I just hope that among the big changes that RDNA5 intends to implement one will be MCM with Multi-GCD.
GPUs are very sensitive to latencies, they work best when the latencies are extremely low, which means a monolithic design, chiplets are good for CPUs, but extremely bad for GPUs.
That's why CrossFire is no longer supported.
Do they want to invent a new type of CrossFire?
The gap between nVidia and AMD has widen to a ridiculous amount.
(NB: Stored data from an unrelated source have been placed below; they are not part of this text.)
-- ==== Sys2Proof/Laws/Raster.lean ====
section
/-! SUPPORT. What writing pixels, blocks and lists of blocks does to the raster (R180 to R186), said once for each. -/

namespace Sys2Proof.Machine

theorem gridCells_pos (d : Word) : 0 < gridCells d := by unfold gridCells; omega

/-- The grid covers the dimension (R173, R184). -/
theorem div_lt_gridCells {d : Word} {x : Nat} (h : x < d.toNat) : x / 4 < gridCells d := by
  simp only [gridCells, tile]; omega

/-- The block that pixel `(R, C)` lies in (R184). -/
def blockOf (width : Word) (R C : Nat) : Nat := R / 4 * gridCells width + C / 4

/-- The pixel's number within its block (R184). -/
def pixOf (R C : Nat) : Nat := 4 * (R % 4) + C % 4

theorem pixOf_lt (R C : Nat) : pixOf R C < 16 := by unfold pixOf; omega

theorem blockOf_lt {width height : Word} {R C : Nat} (hR : R < height.toNat) (hC : C < width.toNat) :
    blockOf width R C < gridBlocks width height := by
  have h1 := div_lt_gridCells hR
  have h2 := div_lt_gridCells hC
  unfold blockOf gridBlocks
  have h3 : (R / 4 + 1) * gridCells width ≤ gridCells height * gridCells width := Nat.mul_le_mul_right _ h1
  rw [Nat.add_mul, Nat.one_mul] at h3
  rw [Nat.mul_comm (gridCells width)]
  omega

theorem blockOf_row {width : Word} {R C : Nat} (hC : C < width.toNat) :
    pixelRow width (blockOf width R C) (pixOf R C) = R := by
  have h2 := div_lt_gridCells hC
  have h3 : (R / 4 * gridCells width + C / 4) / gridCells width = R / 4 := by
    rw [Nat.mul_comm, Nat.mul_add_div (gridCells_pos width), Nat.div_eq_of_lt h2]; omega
  simp only [pixelRow, blockOf, h3, tile, pixOf]
  omega

theorem blockOf_col {width : Word} {R C : Nat} (hC : C < width.toNat) :
    pixelCol width (blockOf width R C) (pixOf R C) = C := by
  have h2 := div_lt_gridCells hC
  have h3 : (R / 4 * gridCells width + C / 4) % gridCells width = C / 4 := by
    rw [Nat.mul_comm, Nat.mul_add_mod, Nat.mod_eq_of_lt h2]
  simp only [pixelCol, blockOf, h3, tile, pixOf]
  omega

/-- A pixel of a block stands at `(R, C)` only if the block and the number are those of `(R, C)` (R184). -/
theorem blockOf_unique {width : Word} {R C i n : Nat} (hn : n < 16) (hR : pixelRow width i n = R)
    (hC : pixelCol width i n = C) : i = blockOf width R C ∧ n = pixOf R C := by
  simp only [pixelRow, pixelCol, tile] at hR hC
  have hd := Nat.div_add_mod i (gridCells width)
  have h1 : R / 4 = i / gridCells width := by omega
  have h2 : C / 4 = i % gridCells width := by omega
  refine ⟨?_, by unfold pixOf; omega⟩
  unfold blockOf
  rw [h1, h2, Nat.mul_comm]
  exact hd.symm

/-- Two pixels of the raster share a byte address only if they are one pixel. -/
theorem pixelAddr_inj {width : Word} {R C R' C' j j' : Nat} (hC : C < width.toNat) (hC' : C' < width.toNat)
    (hj : j < 3) (hj' : j' < 3) (h : pixelAddr width R C + j = pixelAddr width R' C' + j') :
    R = R' ∧ C = C' ∧ j = j' := by
  simp only [pixelAddr, rasterBpp] at h
  have h1 : R * width.toNat + C = R' * width.toNat + C' := by omega
  have hR : R = R' := by
    have e1 : (R * width.toNat + C) / width.toNat = R := by
      rw [Nat.mul_comm, Nat.mul_add_div (by omega), Nat.div_eq_of_lt hC]; omega
    have e2 : (R' * width.toNat + C') / width.toNat = R' := by
      rw [Nat.mul_comm, Nat.mul_add_div (by omega), Nat.div_eq_of_lt hC']; omega
    rw [← e1, ← e2, h1]
  subst hR
  exact ⟨rfl, by omega, by omega⟩

/-- No byte of a pixel lies outside the raster (R183). -/
theorem pixelAddr_lt {width height : Word} {R C j : Nat} (hR : R < height.toNat) (hC : C < width.toNat) (hj : j < 3) :
    pixelAddr width R C + j < rasterBytes width height := by
  simp only [pixelAddr, rasterBytes, rasterBpp]
  have h : (R + 1) * width.toNat ≤ height.toNat * width.toNat := Nat.mul_le_mul_right _ hR
  rw [Nat.add_mul, Nat.one_mul, Nat.mul_comm height.toNat] at h
  omega

/-- Every byte of the raster is a byte of some pixel (R184). -/
theorem exists_pixelAddr {width height : Word} {a : Nat} (h : a < rasterBytes width height) :
    ∃ R C j, R < height.toNat ∧ C < width.toNat ∧ j < 3 ∧ a = pixelAddr width R C + j := by
  simp only [rasterBytes, rasterBpp] at h
  have hw : 0 < width.toNat := by
    rcases Nat.eq_zero_or_pos width.toNat with h0 | h0
    · simp [h0] at h
    · exact h0
  refine ⟨a / 3 / width.toNat, a / 3 % width.toNat, a % 3, ?_, Nat.mod_lt _ hw, by omega, ?_⟩
  · have h3 : a / 3 < width.toNat * height.toNat := by omega
    exact Nat.div_lt_of_lt_mul h3
  · simp only [pixelAddr, rasterBpp]
    have := Nat.div_add_mod (a / 3) width.toNat
    rw [Nat.mul_comm] at this
    rw [this]
    omega

/-- The byte of a colour by its place: red, green, blue (R62). -/
def channel (c : Color888) (j : Nat) : Byte := if j = 0 then c.r else if j = 1 then c.g else c.b

theorem colourBytes_get {c : Color888} {j : Nat} (hj : j < 3) : (colourBytes c)[j]? = some (channel c j) := by
  rcases j with _ | _ | _ | j
  · rfl
  · rfl
  · rfl
  · omega

theorem writePixel_wf {width height : Word} {pal : Palette} {ix : Word} {i : Nat} {m : Memory} {n : Nat}
    (h : m.wf = true) : (writePixel width height pal ix i m n).wf = true := by
  unfold writePixel
  split
  · exact Memory.wf_writeList _ _ h
  · exact h

/-- Writing pixel `n` of block `i` changes byte `j` of raster pixel `(R, C)` exactly if it is that pixel. -/
theorem writePixel_read {width height : Word} {pal : Palette} {ix : Word} {i : Nat} {m : Memory} {n R C j : Nat}
    (h : m.wf = true) (hn : n < 16) (hR : R < height.toNat) (hC : C < width.toNat) (hj : j < 3) :
    (writePixel width height pal ix i m n).read (pixelAddr width R C + j) =
      if i = blockOf width R C ∧ n = pixOf R C then some (channel (sel ix n pal) j)
      else m.read (pixelAddr width R C + j) := by
  unfold writePixel
  by_cases hin : pixelRow width i n < height.toNat ∧ pixelCol width i n < width.toNat
  · rw [if_pos hin, Memory.read_writeList _ _ _ h]
    by_cases hb : i = blockOf width R C ∧ n = pixOf R C
    · obtain ⟨rfl, rfl⟩ := hb
      have hlen : (colourBytes (sel ix (pixOf R C) pal)).length = 3 := rfl
      rw [blockOf_row hC, blockOf_col hC, hlen, if_pos ⟨Nat.le_add_right _ _, by omega⟩, if_pos ⟨rfl, rfl⟩,
        Nat.add_sub_cancel_left]
      exact colourBytes_get hj
    · rw [if_neg hb, if_neg]
      rintro ⟨h1, h2⟩
      simp only [colourBytes, List.length_cons, List.length_nil] at h2
      obtain ⟨d, hd⟩ := Nat.exists_eq_add_of_le h1
      obtain ⟨e1, e2, _⟩ := pixelAddr_inj hC hin.2 hj (by omega) hd
      exact hb (blockOf_unique hn e1.symm e2.symm)
  · rw [if_neg hin, if_neg]
    rintro ⟨rfl, rfl⟩
    exact hin ⟨by rw [blockOf_row hC]; exact hR, by rw [blockOf_col hC]; exact hC⟩

/-- Writing a pixel changes nothing outside the raster (R181, R183). -/
theorem writePixel_outside {width height : Word} {pal : Palette} {ix : Word} {i : Nat} {m : Memory} {n a : Nat}
    (h : m.wf = true) (ha : rasterBytes width height ≤ a) :
    (writePixel width height pal ix i m n).read a = m.read a := by
  unfold writePixel
  split
  · rename_i hin
    rw [Memory.read_writeList _ _ _ h, if_neg]
    rintro ⟨_, h2⟩
    simp only [colourBytes, List.length_cons, List.length_nil] at h2
    have := pixelAddr_lt (j := 2) hin.1 hin.2 (by omega)
    omega
  · rfl

/-- The pixels of a list of numbers, written one after another. -/
theorem writePixels_spec {width height : Word} {pal : Palette} {ix : Word} {i : Nat} (ns : List Nat)
    (hns : ∀ n ∈ ns, n < 16) (m : Memory) (h : m.wf = true) :
    (ns.foldl (writePixel width height pal ix i) m).wf = true ∧
    (∀ a, rasterBytes width height ≤ a → (ns.foldl (writePixel width height pal ix i) m).read a = m.read a) ∧
    ∀ R C j, R < height.toNat → C < width.toNat → j < 3 →
      (ns.foldl (writePixel width height pal ix i) m).read (pixelAddr width R C + j) =
        if i = blockOf width R C ∧ pixOf R C ∈ ns then some (channel (sel ix (pixOf R C) pal) j)
        else m.read (pixelAddr width R C + j) := by
  induction ns generalizing m with
  | nil => exact ⟨h, fun _ _ => rfl, fun R C j _ _ _ => by simp⟩
  | cons n ns ih =>
    have hn : n < 16 := hns n (by simp)
    obtain ⟨h1, h2, h3⟩ := ih (fun k hk => hns k (by simp [hk])) (writePixel width height pal ix i m n)
      (writePixel_wf h)
    refine ⟨h1, ?_, ?_⟩
    · intro a ha
      exact (h2 a ha).trans (writePixel_outside h ha)
    · intro R C j hR hC hj
      refine (h3 R C j hR hC hj).trans ?_
      rw [writePixel_read h hn hR hC hj]
      by_cases hi : i = blockOf width R C
      · by_cases hm : pixOf R C ∈ ns
        · simp [hi, hm]
        · by_cases he : n = pixOf R C
          · simp [hi, he]
          · have he' : ¬ pixOf R C = n := fun e => he e.symm
            simp [hi, hm, he, he']
      · simp [hi]

theorem pixelWithin_range {R C : Nat} : pixOf R C ∈ List.range 16 := List.mem_range.mpr (pixOf_lt R C)

theorem State.writeBlock_wf (s : State) {m : Memory} (i : Nat) (h : m.wf = true) : (s.writeBlock m i).wf = true :=
  (writePixels_spec _ (fun _ hn => List.mem_range.mp hn) m h).1

theorem State.writeBlock_outside (s : State) {m : Memory} (i : Nat) {a : Nat} (h : m.wf = true)
    (ha : rasterBytes s.argWidth s.argHeight ≤ a) : (s.writeBlock m i).read a = m.read a :=
  (writePixels_spec _ (fun _ hn => List.mem_range.mp hn) m h).2.1 a ha

/-- The colour of raster pixel `(R, C)` as the block walk gives it. -/
def State.rasterColour (s : State) (R C : Nat) : Color888 :=
  sel (s.blockIndices (blockOf s.argWidth R C)) (pixOf R C)
    (blockPalette s.params.blend (s.blockColor0 (blockOf s.argWidth R C)) (s.blockColor1 (blockOf s.argWidth R C)))

/-- Writing block `i` gives the pixels of that block their colours and leaves every other pixel alone (R184). -/
theorem State.writeBlock_read (s : State) {m : Memory} (i : Nat) {R C j : Nat} (h : m.wf = true)
    (hR : R < s.argHeight.toNat) (hC : C < s.argWidth.toNat) (hj : j < 3) :
    (s.writeBlock m i).read (pixelAddr s.argWidth R C + j) =
      if i = blockOf s.argWidth R C then some (channel (s.rasterColour R C) j)
      else m.read (pixelAddr s.argWidth R C + j) := by
  have := (writePixels_spec (pal := blockPalette s.params.blend (s.blockColor0 i) (s.blockColor1 i))
    (ix := s.blockIndices i) (i := i) _ (fun _ hn => List.mem_range.mp hn) m h).2.2 R C j hR hC hj
  refine this.trans ?_
  by_cases hi : i = blockOf s.argWidth R C
  · subst hi
    rw [if_pos ⟨rfl, pixelWithin_range⟩, if_pos rfl]
    rfl
  · rw [if_neg (fun hh => hi hh.1), if_neg hi]

/-- What a list of blocks, in any order, makes of the raster (R184, R186). -/
theorem State.writeBlocks_spec (s : State) (order : List Nat) (m : Memory) (h : m.wf = true) :
    (s.writeBlocks order m).wf = true ∧
    (∀ a, rasterBytes s.argWidth s.argHeight ≤ a → (s.writeBlocks order m).read a = m.read a) ∧
    ∀ R C j, R < s.argHeight.toNat → C < s.argWidth.toNat → j < 3 →
      (s.writeBlocks order m).read (pixelAddr s.argWidth R C + j) =
        if blockOf s.argWidth R C ∈ order then some (channel (s.rasterColour R C) j)
        else m.read (pixelAddr s.argWidth R C + j) := by
  induction order generalizing m with
  | nil => exact ⟨h, fun _ _ => rfl, fun R C j _ _ _ => by simp [State.writeBlocks]⟩
  | cons i order ih =>
    obtain ⟨h1, h2, h3⟩ := ih (s.writeBlock m i) (s.writeBlock_wf i h)
    have hstep : s.writeBlocks (i :: order) m = s.writeBlocks order (s.writeBlock m i) := rfl
    rw [hstep]
    refine ⟨h1, fun a ha => (h2 a ha).trans (s.writeBlock_outside i h ha), ?_⟩
    intro R C j hR hC hj
    rw [h3 R C j hR hC hj, s.writeBlock_read i h hR hC hj]
    by_cases hm : blockOf s.argWidth R C ∈ order
    · simp [hm]
    · by_cases hi : i = blockOf s.argWidth R C
      · simp [hi]
      · have hi' : ¬ blockOf s.argWidth R C = i := fun e => hi e.symm
        simp [hm, hi, hi']

end Sys2Proof.Machine
end

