theorem witness_CmdRejIsSticky :
    let s := { withEvent State.reset (.write (.cmd 1)) with cmdRej := true }
    step s = .next (after State.reset (step s)) ∧ s.cmdRej = true ∧ (after State.reset (step s)).cmdRej = false :=
  ⟨next_after (by decide), by decide, by decide⟩

/-- Each of the three instructions that can end a command with an error, the two commands also where the one before had
failed; and a `READ` that fails when it goes on. -/
theorem witness_OnlyCommandsFail :
    (State.reset.state ≠ .doneErr ∧ (after State.reset (exec .read (ended []))).state = .doneErr) ∧
    (after State.reset (exec .decode State.reset)).state = .doneErr ∧
    (checking.state ≠ .doneErr ∧ (after State.reset (exec (.fmtUnsup 4 0) checking)).state = .doneErr) ∧
    (let s := { ended [] with state := .doneErr, op := 2 }
     s.state ≠ .busy ∧ (after State.reset (exec .read s)).state = .doneErr ∧
     (after State.reset (exec .decode s)).state = .doneErr) ∧
    (resumedFailing.state = .busy ∧ resumedFailing.op = 1 ∧
     (after State.reset (resumeRead resumedFailing)).state = .doneErr) := by decide

/-- Without a capacity; and a capacity of one byte refuses a `DECODE` of a whole block. -/
theorem witness_EveryInstructionRuns :
    State.reset.params.cap = none ∧
    exec .decode { loaded 1 1 b0 with params := oneByte } = .refused (.overCapacity 8) :=
  ⟨rfl, rfl⟩

/-- One byte beyond the capacity: of the input, and of the raster. -/
theorem witness_CapacityStopsDecode :
    ((loaded 1 1 b0).state ≠ .busy ∧ 7 < (loaded 1 1 b0).dDatalen) ∧
    ((loaded 4 1 b0).dDatalen ≤ 11 ∧ (loaded 4 1 b0).dDatalen % 8 = 0 ∧
      gridCells (loaded 4 1 b0).dWidth * gridCells (loaded 4 1 b0).dHeight * 8 ≤ (loaded 4 1 b0).dDatalen ∧
      11 < (loaded 4 1 b0).dWidth.toNat * (loaded 4 1 b0).dHeight.toNat * 3) := by decide

/-- One byte more than the capacity, with nothing ready behind it; and a header alone whose payload would be one byte more
than the capacity. -/
theorem witness_CapacityStopsRead :
    (let S := pfx 124 4 4 32 4 0x31545844 ++ b0
     let s := { ready (itemsOf S) with params := { Params.default with cap := some 7 } }
     s.state ≠ .busy ∧ s.params.cap = some 7 ∧ s.sin = itemsOf S ++ [] ∧ 7 < readNeed s.params S) ∧
    (let S := pfx 124 2 2 32 0x40 0
     let s := { ended S with params := { Params.default with cap := some 11 } }
     s.state ≠ .busy ∧ s.params.cap = some 11 ∧ s.sin = itemsOf S ++ [.endOfStream] ∧ 11 < readNeed s.params S) ∧
    ∀ b, ([.endOfStream] : List StreamItem).head? ≠ some (.byte b) :=
  ⟨by decide +kernel, by decide +kernel, fun _ h => nomatch h⟩

theorem witness_StepKeepsBuffersCanonical :
    State.reset.BuffersCanonical ∧ step State.reset = .next State.reset := by
  exact ⟨⟨rfl, rfl, rfl⟩, rfl⟩

theorem filledTo_zero (m : Memory) : m.FilledTo 0 := fun _ h => absurd h (Nat.not_lt_zero _)

/-- The state after a failed `DECODE` (vector K8). -/
def decodeFailed : State := after State.reset (exec .decode State.reset)

theorem witness_StepKeepsTheHandshake : decodeFailed.HandshakeLegal ∧ step decodeFailed = .next decodeFailed := by
  refine ⟨⟨⟨by decide, by decide⟩, ?_, ?_, ?_, ?_⟩, next_of (by decide +kernel)⟩
  · unfold State.ErrorsLegal
    decide
  · exact fun h => absurd h.1 (by decide)
  · exact fun _ => by decide
  · exact fun h => absurd h (by decide)

/-- A `READ` that waits in its payload and is handed its next byte. -/
@[irreducible] def payloadByteReady : State := offered waitingInPayload [.byte 7]

theorem payloadByteReady_noTexture : payloadByteReady.NoTexture :=
  ⟨by decide +kernel, by decide +kernel, by decide +kernel, by decide +kernel⟩

theorem payloadByteReady_results : payloadByteReady.ResultsLegal :=
  ⟨fun _ => payloadByteReady_noTexture, fun _ => by decide +kernel,
    fun h => absurd h (by decide +kernel : payloadByteReady.op ≠ 0)⟩

theorem payloadByteReady_buffers : payloadByteReady.BuffersCanonical :=
  ⟨by decide +kernel, by decide +kernel, by decide +kernel⟩

theorem payloadByteReady_texture : payloadByteReady.TextureWhole := by
  refine ⟨?_, fun _ => by decide +kernel, fun h => absurd h.2 (by decide +kernel)⟩
  rw [payloadByteReady_noTexture.2.2.2]
  exact filledTo_zero _

/-- What the stream has ready is no part of a `READ`'s progress. -/
theorem readProgress_offered {s : State} {items : List StreamItem} (h : s.ReadProgress) :
    (offered s items).ReadProgress := h

theorem phaseLegal_busy {s : State} (h : s.state = .busy) (hp : s.ReadProgress) : s.PhaseLegal := by
  unfold State.PhaseLegal
  rw [h]
  exact hp

theorem payloadByteReady_busy : payloadByteReady.state = .busy := by decide +kernel

theorem payloadByteReady_phase : payloadByteReady.PhaseLegal := by
  refine phaseLegal_busy payloadByteReady_busy ?_
  unfold payloadByteReady
  exact readProgress_offered waitingInPayload_progress

theorem payloadByteReady_lands : (landed (step payloadByteReady)).isSome = true := by decide +kernel

theorem payloadByteReady_steps : step payloadByteReady = .next (after State.reset (step payloadByteReady)) :=
  next_after payloadByteReady_lands

theorem witness_StepKeepsTheTextureWhole :
    (payloadByteReady.PhaseLegal ∧ payloadByteReady.ResultsLegal ∧ payloadByteReady.TextureWhole ∧
      payloadByteReady.BuffersCanonical) ∧
    step payloadByteReady = .next (after State.reset (step payloadByteReady)) :=
  ⟨⟨payloadByteReady_phase, payloadByteReady_results, payloadByteReady_texture, payloadByteReady_buffers⟩,
    payloadByteReady_steps⟩

/-- A 1 by 1 raster after its `DECODE`. -/
def decodedOne : State := after State.reset (exec .decode (loaded 1 1 b0))

theorem witness_StepKeepsTheRasterWhole :
    (decodedOne.PhaseLegal ∧ decodedOne.RasterWhole ∧ decodedOne.BuffersCanonical) ∧ step decodedOne = .next decodedOne := by
  refine ⟨⟨?_, ⟨?_, fun _ => by decide +kernel⟩, by decide +kernel, by decide +kernel, by decide +kernel⟩,
    next_of (by decide +kernel)⟩
  · unfold State.PhaseLegal
    rw [(by decide +kernel : decodedOne.state = .doneOk)]
    exact (by decide +kernel : decodedOne.phase = .pDone)
  · have h : ∀ a, a < 3 → (decodedOne.rbuf.read a).isSome = true := by decide +kernel
    intro a ha
    exact h a (Nat.lt_of_lt_of_eq ha (by decide +kernel))

/-- The largest value a host can write to `D_DATALEN`. -/
theorem witness_StepKeepsLengthsWithin66Bits :
    let s := { withEvent State.reset .idle with dDatalen := 2 ^ 66 - 1 }
    s.LengthsFit ∧ step s = .next { s with inbox := [] } := by
  refine ⟨⟨by decide, by decide, by decide, by decide, fun _ => by decide⟩, rfl⟩

end Sys2Proof.Tests
end

section
/-! PROOF. The bounded lengths stay within `LEN_W` bits (R9, R221): each of the things a step can do keeps them so. -/

namespace Sys2Proof.Machine

theorem State.LengthsFit.acceptRead {s : State} (h : s.LengthsFit) : s.acceptRead.LengthsFit := by
  obtain ⟨hd, ha, hr, -, -⟩ := h
  exact ⟨hd, ha, hr, by simp, by simp⟩

/-- Acceptance of a `DECODE` samples `D_DATALEN`, whose bound the copy inherits. -/
theorem State.LengthsFit.acceptDecode {s : State} (h : s.LengthsFit) : s.acceptDecode.LengthsFit := by
  obtain ⟨hd, -, -, -, hp⟩ := h
  exact ⟨hd, hd, by simp, by simp, hp⟩

/-- The expected value of an unsupported code is the 32-bit code of BC1. -/
theorem State.LengthsFit.raiseUnsupported {s : State} (h : s.LengthsFit) (fourCc : Word) :
    (s.raiseUnsupported fourCc).LengthsFit := by
  obtain ⟨hd, ha, hr, -, hp⟩ := h
  exact ⟨hd, ha, hr, by have := s.params.fourccBc1.isLt; simp [State.raiseUnsupported]; omega, hp⟩

/-- `D_DATALEN` has 66 bits on the host's side (R20, R31). -/
theorem State.LengthsFit.writeDDatalen {s : State} (h : s.LengthsFit) (v : BitVec 66) :
    (s.writeDDatalen v).LengthsFit := by
  unfold State.writeDDatalen
  split
  · exact h
  · obtain ⟨-, ha, hr, he, hp⟩ := h
    exact ⟨v.isLt, ha, hr, he, hp⟩

theorem State.LengthsFit.writeDWidth {s : State} (h : s.LengthsFit) (v : Word) : (s.writeDWidth v).LengthsFit := by
  unfold State.writeDWidth
  split <;> exact h

theorem State.LengthsFit.writeDHeight {s : State} (h : s.LengthsFit) (v : Word) : (s.writeDHeight v).LengthsFit := by
  unfold State.writeDHeight
  split <;> exact h

theorem State.resetNow_lengthsFit (s : State) : s.resetNow.LengthsFit := by
  simp [State.LengthsFit, State.resetNow, State.reset]

/-- A running `READ` leaves the lengths of `DECODE` alone; it bounds `ERREXP` where it fails and an uncompressed
`T_PAYLEN` where it succeeds. -/
theorem State.LengthsFit.ofReadOutcome {s t : State} (h : s.LengthsFit) (o : ReadOutcome s t) : t.LengthsFit := by
  obtain ⟨hd, ha, hr, he, hp⟩ := h
  have fd : t.dDatalen = s.dDatalen := by rw [o.frame]; rfl
  have fa : t.argDatalen = s.argDatalen := by rw [o.frame]; rfl
  have fr : t.dRaslen = s.dRaslen := by rw [o.frame]; rfl
  refine ⟨fd ▸ hd, fa ▸ ha, fr ▸ hr, ?_⟩
  rcases o.result with
    ⟨-, ⟨-, -, ee, -⟩, ⟨-, -, ef, ep⟩⟩ | ⟨-, -, -, ⟨-, -, ef, ep⟩, ee, -⟩ | ⟨-, -, ⟨-, -, ee, -⟩, ep⟩
  · exact ⟨ee ▸ he, by rw [ef, ep]; exact hp⟩
  · exact ⟨ee, by rw [ef, ep]; exact hp⟩
  · exact ⟨by simp [ee], ep⟩

/-- A running `DECODE` leaves `READ`'s lengths alone; it bounds `ERREXP` where it fails and `D_RASLEN` where it
succeeds. -/
theorem State.LengthsFit.ofDecodeOutcome {s t : State} (h : s.LengthsFit) (o : DecodeOutcome s t) : t.LengthsFit := by
  obtain ⟨hd, ha, hr, -, hp⟩ := h
  have fd : t.dDatalen = s.dDatalen := by rw [o.frame]; rfl
  have ff : t.tFormat = s.tFormat := by rw [o.frame]; rfl
  have fp : t.tPaylen = s.tPaylen := by rw [o.frame]; rfl
  obtain ⟨-, -, fa⟩ := o.args
  refine ⟨fd ▸ hd, fa ▸ ha, ?_, ?_, by rw [ff, fp]; exact hp⟩
  · rcases o.result with ⟨-, -, er, -⟩ | ⟨-, -, er, -⟩
    · exact er ▸ hr
    · exact er ▸ rasterBytes_lt _ _
  · rcases o.result with ⟨-, -, -, ee, -⟩ | ⟨-, ⟨-, -, ee, -⟩, -⟩
    · exact ee
    · simp [ee]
A couple of days ago I read about companies that ordered 5b, 14b, 30b chips from nVidia.
....b=billions $.
China’s internet giants order $5bn of Nvidia chips to power AI ambitions
Spent nearly 10 billion US dollars to buy Nvidia AI chips! Meta is making every effort to develop open source AGI
Chiplets are why 96-core EPYCs exist and are stealing huge amounts of business from Intel. AMD can sell those 12-chiplet EYPCs for $14750 rather than selling twelve 7950X CPUs for $550 each.
So, I doubt they'll give up. If AMD ever manage to solve the latency issues and scale GPU cores (not memory subsystems) out to multiple chiplets, they could effectively make massive GPUs like the 4090 is, but at a tiny fraction of the cost.
Dismissing AMD because their very first attempt at GPU chiplets was mediocre would be stupid. They've demonstrated they have the skill to improve chiplets, reducing the downsides to a mutli-chip architecture with each generation. They will never be as good as performant as the equivalent monolithic solution, but that's not the point, they can potentially scale far beyond what's even possible to manufacture as a monolithic design.
Give them time; AMD might give up on the idea of scalable GPU chiplets, but I have my doubts.
A Multi-GCD design is the most important thing AMD could bring out to be more competitive. Instead of developing 5-6 chips, a single block (GCD) would serve all segments, simply by putting these chips together. Billions would be saved in the process.
But it's obvious that such a design needs to drastically change the graphics processing model.
"The new patent (PDF) is dated November 23, 2023, so we'll likely not see this for a while. It describes a GPU design radically different from its existing chiplet layout, which has a host of memory cache dies (MCD) spread around the large main GPU die, which it calls the Graphics Compute Die (GCD). The new patent suggests AMD is exploring making the GCD out of chiplets instead of just one giant slab of silicon at some point in the future. It describes a system that distributes a geometry workload across several chiplets, all working in parallel. Additionally, no "central chiplet" is distributing work to its subordinates, as they will all function independently.